4. Time Series Analysis
Comprehensive time series modeling and forecasting capabilities.
Univariate models:
- AutoReg (AR): Autoregressive models
- ARIMA: Autoregressive integrated moving average
- SARIMAX: Seasonal ARIMA with exogenous variables
- Exponential Smoothing: Simple, Holt, Holt-Winters
- ETS: Innovations state space models
Multivariate models:
- VAR: Vector autoregression
- VARMAX: VAR with MA and exogenous variables
- Dynamic Factor Models: Extract common factors
- VECM: Vector error correction models (cointegration)
Advanced models:
- State Space: Kalman filtering, custom specifications
- Regime Switching: Markov switching models
- ARDL: Autoregressive distributed lag
Key features:
- ACF/PACF analysis for model identification
- Stationarity tests (ADF, KPSS)
- Forecasting with prediction intervals
- Residual diagnostics (Ljung-Box, heteroskedasticity)

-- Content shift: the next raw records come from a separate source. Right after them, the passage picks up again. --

-- ==== Sys2Proof/Laws/Cdma.lean ====
section
/-! SUPPORT. What the parts of the CDMA codec can do, each said once: the decoder's cursor is always resynchronised
within the capacity, its loops are given enough fuel, and the encoder's stream stays in order. -/

namespace Sys2Proof.Machine

/-! ### The decoder -/

/-- What one sub-parameter can do: capacity, end, record and format are kept; the cursor stands at the declared end;
DIAG only gains bits of R33; the mask only gains a bit. -/
theorem decodeSub_rc (c : Config) (ib : Memory) (sid slen : Nat) (x : DecodeCtx) :
    (decodeSub c ib sid slen x).rc =
      { x.rc with pos := 8 * min (min (x.rc.pos / 8 + slen) x.bEnd) x.rc.cap } := by
  unfold decodeSub resync flagDiag seek
  repeat' split
  all_goals rfl

theorem decodeSub_bEnd (c : Config) (ib : Memory) (sid slen : Nat) (x : DecodeCtx) :
    (decodeSub c ib sid slen x).bEnd = x.bEnd := by
  unfold decodeSub resync flagDiag
  repeat' split
  all_goals rfl

theorem decodeSub_m (c : Config) (ib : Memory) (sid slen : Nat) (x : DecodeCtx) :
    (decodeSub c ib sid slen x).m = x.m := by
  unfold decodeSub resync flagDiag
  repeat' split
  all_goals rfl

/-- DIAG of one sub-parameter: as before, or with one of three bits. -/
theorem decodeSub_diag (c : Config) (ib : Memory) (sid slen : Nat) (x : DecodeCtx) :
    (decodeSub c ib sid slen x).diag = x.diag ∨
      ∃ b ∈ [diagUnknownId, diagLenMismatch, diagBodyFail], (decodeSub c ib sid slen x).diag = x.diag ||| b := by
  unfold decodeSub resync flagDiag
  repeat' split
  all_goals simp

/-- A body that decodes moves the cursor within the capacity and keeps the capacity. -/
theorem rd_within {ib : Memory} {n : Nat} {c c' : ReadCursor} {v : BitVec n} (h : rd ib n c = some (v, c')) :
    c'.cap = c.cap ∧ c'.isOpen = c.isOpen ∧ c.pos ≤ c'.pos ∧ c'.pos ≤ 8 * c'.cap := by
  obtain ⟨h1, -, rfl⟩ := rd_some h
  exact ⟨rfl, rfl, Nat.le_add_right _ _, h1⟩

theorem subLoop_keeps (c : Config) (ib : Memory) (fuel : Nat) (x : DecodeCtx) :
    (subLoop c ib fuel x).rc.cap = x.rc.cap ∧ (subLoop c ib fuel x).rc.isOpen = x.rc.isOpen ∧
      (subLoop c ib fuel x).bEnd = x.bEnd ∧ (subLoop c ib fuel x).m = x.m := by
  induction fuel generalizing x with
  | zero => exact ⟨rfl, rfl, rfl, rfl⟩
  | succ n ih =>
    rw [subLoop]
    split
    · exact ⟨rfl, rfl, rfl, rfl⟩
    · split
      · exact ⟨rfl, rfl, rfl, rfl⟩
      · simp only [ih]
        rw [decodeSub_rc, decodeSub_bEnd, decodeSub_m]
        exact ⟨rfl, rfl, rfl, rfl⟩

/-- The fuel of D_8 is enough (R251): with the cursor on an octet boundary, any two amounts of at least the octets left
give the same result. -/
theorem subLoop_fuel (c : Config) (ib : Memory) (n k : Nat) (x : DecodeCtx) (hn : x.bEnd - x.rc.pos / 8 ≤ n)
    (hk : x.bEnd - x.rc.pos / 8 ≤ k) (hb : x.bEnd ≤ x.rc.cap) : subLoop c ib n x = subLoop c ib k x := by
  induction n generalizing k x with
  | zero =>
    cases k with
    | zero => rfl
    | succ k => rw [subLoop, subLoop, if_pos (by omega)]
  | succ n ih =>
    cases k with
    | zero => rw [subLoop, subLoop, if_pos (by omega)]
    | succ k =>
      rw [subLoop, subLoop]
      split
      · rfl
      · split
        · rfl
        · refine ih k _ ?_ ?_ ?_ <;> rw [decodeSub_rc] <;> rw [decodeSub_bEnd] <;> simp only <;> omega

/-- What one top-level parameter does to the cursor: it stands at the declared end, whatever the body did. -/
theorem decodeParamBody_rc (c : Config) (ib : Memory) (id len : Nat) (x : DecodeCtx) :
    (decodeParamBody c ib id len x).rc = { x.rc with pos := 8 * min (x.rc.pos / 8 + len) x.rc.cap } := by
  have hB : (decodeBearer c ib len x).rc.cap = x.rc.cap ∧ (decodeBearer c ib len x).rc.isOpen = x.rc.isOpen := by
    have h := subLoop_keeps c ib x.rc.cap { x with b := {}, bEnd := min (x.rc.pos / 8 + len) x.rc.cap }
    exact ⟨h.1, h.2.1⟩
  unfold decodeParamBody resync flagDiag seek
  repeat' split
  all_goals first
    | rfl
    | (simp only [hB.1, hB.2])

/-- The fuel of DECCDMA's loop is enough (R241), in the same sense. -/
theorem paramLoop_fuel (c : Config) (ib : Memory) (n k : Nat) (x : DecodeCtx) (hn : x.rc.cap - x.rc.pos / 8 ≤ n)
    (hk : x.rc.cap - x.rc.pos / 8 ≤ k) : paramLoop c ib n x = paramLoop c ib k x := by
  induction n generalizing k x with
  | zero =>
    cases k with
    | zero => rfl
    | succ k => rw [paramLoop, paramLoop, if_pos (by omega)]
  | succ n ih =>
    cases k with
    | zero => rw [paramLoop, paramLoop, if_pos (by omega)]
    | succ k =>
      rw [paramLoop, paramLoop]
      split
      · rfl
      · split
        · rfl
        · refine ih k _ ?_ ?_ <;> rw [decodeParamBody_rc] <;> simp only <;> omega

/-- The loop keeps the capacity, and ends with the cursor within it. -/
theorem paramLoop_rc (c : Config) (ib : Memory) (n : Nat) (x : DecodeCtx) (h : x.rc.pos ≤ 8 * x.rc.cap) :
    (paramLoop c ib n x).rc.cap = x.rc.cap ∧ (paramLoop c ib n x).rc.isOpen = x.rc.isOpen ∧
      (paramLoop c ib n x).rc.pos ≤ 8 * (paramLoop c ib n x).rc.cap := by
  induction n generalizing x with
  | zero => exact ⟨rfl, rfl, h⟩
  | succ n ih =>
    rw [paramLoop]
    split
    · exact ⟨rfl, rfl, h⟩
    · split
      · exact ⟨rfl, rfl, h⟩
      · have key := ih (decodeParamBody c ib (readBits ib x.rc.pos 8) (readBits ib (x.rc.pos + 8) 8)
          { x with rc := { x.rc with pos := x.rc.pos + 16 } }) (by rw [decodeParamBody_rc]; simp only; omega)
        rw [decodeParamBody_rc] at key
        exact ⟨key.1, key.2.1, key.2.2⟩

/-! ### The encoder -/

theorem wrF_later {n : Nat} {a w : WStream} (v : BitVec n) (h : a.Later w) : a.Later (wrF v w) :=
  h.trans (wr_later _ _ _)

theorem wrUnits_later {k : Nat} (n : Nat) (us : List (BitVec k)) (count : Nat) {a w : WStream} (h : a.Later w) :
    a.Later (wrUnits n us count w) := by
  unfold wrUnits
  generalize List.range count = l
  induction l generalizing w with
  | nil => exact h
  | cons i l ih => exact ih (h.trans (wr_later _ _ _))

theorem wrAddress_later (a : CdmaAddress) (w : WStream) : w.Later (wrAddress a w) := by
  have h2 : w.Later (wrF a.numberMode (wrF a.digitMode w)) := wrF_later _ (wrF_later _ (.refl w))
  have h3 : w.Later (if a.digitMode = 1 then wrF a.numberType (wrF a.numberMode (wrF a.digitMode w))
      else wrF a.numberMode (wrF a.digitMode w)) := by
    split
    · exact wrF_later _ h2
    · exact h2
  refine wrUnits_later _ _ _ (wrF_later _ ?_)
  split
  · exact wrF_later _ h3
  · exact h3

theorem wrSubaddress_later (a : CdmaSubaddress) (w : WStream) : w.Later (wrSubaddress a w) :=
  (wrUnits_later _ _ _ (wrF_later _ (wrF_later _ (wrF_later _ (.refl w))))).trans (wr_later _ _ _)

theorem wrCause_later (a : CdmaCause) (w : WStream) : w.Later (wrCause a w) := by
  have h : w.Later (wrF a.errorClass (wrF a.replySeq w)) := wrF_later _ (wrF_later _ (.refl w))
  unfold wrCause
  dsimp only
  split
  · exact wrF_later _ h
  · exact h

theorem wrDate_later (d : CdmaDate) (w : WStream) : w.Later (wrDate d w) :=
  wrF_later _ (wrF_later _ (wrF_later _ (wrF_later _ (wrF_later _ (wrF_later _ (.refl w))))))

theorem wrCallBack_later (a : CdmaCallBack) (w : WStream) : w.Later (wrCallBack a w) := by
  have h : w.Later (wrF a.digitMode w) := wrF_later _ (.refl w)
  refine wrUnits_later _ _ _ (wrF_later _ ?_)
  split
  · exact wrF_later _ (wrF_later _ h)
  · exact h

theorem wrUserData_later (u : CdmaUserData) (w : WStream) : w.Later (wrUserData u w) :=
  wrUnits_later _ _ _ (wrF_later _ (wrF_later _ (.refl w)))

/-- What a top-level body can do to the stream (R302 to R309). -/
theorem wrParam_later (id : Nat) (m : CdmaPdu) (w : WStream) : w.Later (wrParam id m w) := by
  unfold wrParam
  split
  case h_3 => exact wrAddress_later _ _
  case h_4 => exact wrSubaddress_later _ _
  case h_5 => exact wrAddress_later _ _
  case h_6 => exact wrSubaddress_later _ _
  case h_8 => exact wrCause_later _ _
  case h_9 => exact .refl w
  all_goals exact wrF_later _ (.refl w)

/-- What a sub-parameter's body can do to the stream (R311 to R329). -/
theorem wrSub_later (sid : Nat) (b : CdmaBearer) (w : WStream) : w.Later (wrSub sid b w) := by
  unfold wrSub
  split
  case h_1 => exact wrF_later _ (wrF_later _ (wrF_later _ (.refl w)))
  case h_2 => exact wrUserData_later _ _
  case h_4 => exact wrDate_later _ _
  case h_5 => exact wrDate_later _ _
  case h_7 => exact wrDate_later _ _
  case h_11 => exact wrF_later _ (wrF_later _ (wrF_later _ (wrF_later _ (.refl w))))
  case h_15 => exact wrCallBack_later _ _
  case h_18 => exact wrF_later _ (wrF_later _ (.refl w))
  case h_20 => exact .refl w
  all_goals exact wrF_later _ (.refl w)

/-- The stream of a write that may raise. -/
def Wr.stream (r : Wr) : WStream :=
  match r with
  | .ok w => w
  | .error w => w

@[simp] theorem Wr.stream_ok (w : WStream) : Wr.stream (.ok w) = w := rfl
@[simp] theorem Wr.stream_error (w : WStream) : Wr.stream (.error w) = w := rfl

/-- What a TLV can do to the stream, whether it ends or raises (R301). -/
theorem tlv_later (id : Nat) (body : WStream → Wr) (w : WStream) (hb : ∀ v : WStream, v.Later (body v).stream) :
    w.Later (tlv id body w).stream := by
  have h1 : w.Later (wr id 8 w) := wr_later _ _ _
  have h2 : w.Later (tlvHead id w) := h1.trans (wr_later _ _ _)
  have hv := hb (tlvHead id w)
  unfold tlv
  cases heq : body (tlvHead id w) with
  | error v => rw [heq] at hv; exact h2.trans hv
  | ok v =>
    rw [heq, Wr.stream_ok] at hv
    have hf : w.Later (flushBits v) := (h2.trans hv).trans (flushBits_later _)
    simp only [tlvEnd]
    by_cases hov : (flushBits v).wc.ovf = true
    · rw [if_pos hov]; exact hf
    · rw [if_neg hov]
      split
      · exact hf
      · have hfit : (wr id 8 w).wc.pos + 8 ≤ 8 * (wr id 8 w).wc.cap := by
          by_contra hc
          refine hov (hv.ovf ?_)
          unfold tlvHead; rw [wr_full (by omega)]
        have h3 : (tlvHead id w).wc.pos = (wr id 8 w).wc.pos + 8 := by unfold tlvHead; rw [wr_fits hfit]
        have h4 := hv.pos
        have h5 := h1.pos
        have h6 := h1.cap
        have h7 := ceil8_mul v.wc.pos
        refine ⟨hf.isOpen, hf.cap, hf.pos, hf.ovf, fun a ha => ?_, hf.within, fun h0 a ha => ?_, fun lim g => ?_⟩
        · rw [Wr.stream_ok, memRead_patch, if_neg (by omega)]; exact hf.behind a ha
        · rw [Wr.stream_ok, memRead_patch, if_neg (by omega)]; exact hf.above h0 a ha
        · exact good_patch _ _ (by simp only [flushBits_pos]; omega) (hf.good lim g)

/-- A run over identifiers, if each one only moves the stream on (R300, R310). -/
theorem eachId_later (f : Nat → WStream → Wr) (l : List Nat) (w : WStream)
    (hf : ∀ (i : Nat) (v : WStream), v.Later (f i v).stream) :
    w.Later (eachId f l w).stream := by
  induction l generalizing w with
  | nil => exact .refl w
  | cons i l ih =>
    have h := hf i w
    unfold eachId
    cases heq : f i w with
    | error v => rw [heq] at h; exact h
    | ok v => rw [heq] at h; exact h.trans (ih v)

theorem encodeSub_later (b : CdmaBearer) (sid : Nat) (w : WStream) : w.Later (encodeSub b sid w).stream := by
  unfold encodeSub
  split
  · exact tlv_later _ _ _ (fun v => wrSub_later _ _ _)
  · exact .refl w

/-- What one parameter can do to the stream (R300, R301, R310). -/
theorem encodeParam_later (m : CdmaPdu) (id : Nat) (w : WStream) : w.Later (encodeParam m id w).stream := by
  unfold encodeParam
  split
  · split
    · exact tlv_later _ _ _ (fun v => eachId_later _ _ _ (fun i v => encodeSub_later _ _ _))
    · exact tlv_later _ _ _ (fun v => wrParam_later _ _ _)
  · exact .refl w

/-- What the emission of a whole record can do to the stream (R300). -/
theorem emitRecord_later (m : CdmaPdu) (w : WStream) : w.Later (emitRecord m w).stream :=
  (wrF_later m.format (.refl w)).trans (eachId_later _ _ _ (fun _ _ => encodeParam_later _ _ _))

end Sys2Proof.Machine
end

- Granger causality testing
- Impulse response functions (IRF)
- Forecast error variance decomposition (FEVD)
When to use: Time-ordered data, forecasting, understanding temporal dynamics
Reference: See references/time_series.md for model selection, diagnostics, and forecasting methods.
5. Statistical Tests and Diagnostics
Extensive testing and diagnostic capabilities for model validation.
Residual diagnostics:
- Autocorrelation tests (Ljung-Box, Durbin-Watson, Breusch-Godfrey)
- Heteroskedasticity tests (Breusch-Pagan, White, ARCH)
- Normality tests (Jarque-Bera, Omnibus, Anderson-Darling, Lilliefors)
- Specification tests (RESET, Harvey-Collier)
Influence and outliers:
- Leverage (hat values)
- Cook's distance
- DFFITS and DFBETAs
- Studentized residuals
- Influence plots
Hypothesis testing:
- t-tests (one-sample, two-sample, paired)
- Proportion tests
- Chi-square tests
- Non-parametric tests (Mann-Whitney, Wilcoxon, Kruskal-Wallis)
- ANOVA (one-way, two-way, repeated measures)
Multiple comparisons:
- Tukey's HSD
- Bonferroni correction
- False Discovery Rate (FDR)
Effect sizes and power:
- Cohen's d, eta-squared
- Power analysis for t-tests, proportions
- Sample size calculations
Robust inference:
- Heteroskedasticity-consistent SEs (HC0-HC3)
- HAC standard errors (Newey-West)
- Cluster-robust standard errors
When to use: Validating assumptions, detecting problems, ensuring robust inference
Reference: See references/stats_diagnostics.md for comprehensive testing and diagnostic procedures.
Formula API (R-style)
Statsmodels supports R-style formulas for intuitive model specification:
import statsmodels.formula.api as smf
results = smf.ols('y ~ x1 + x2 + x1:x2', data=df).fit()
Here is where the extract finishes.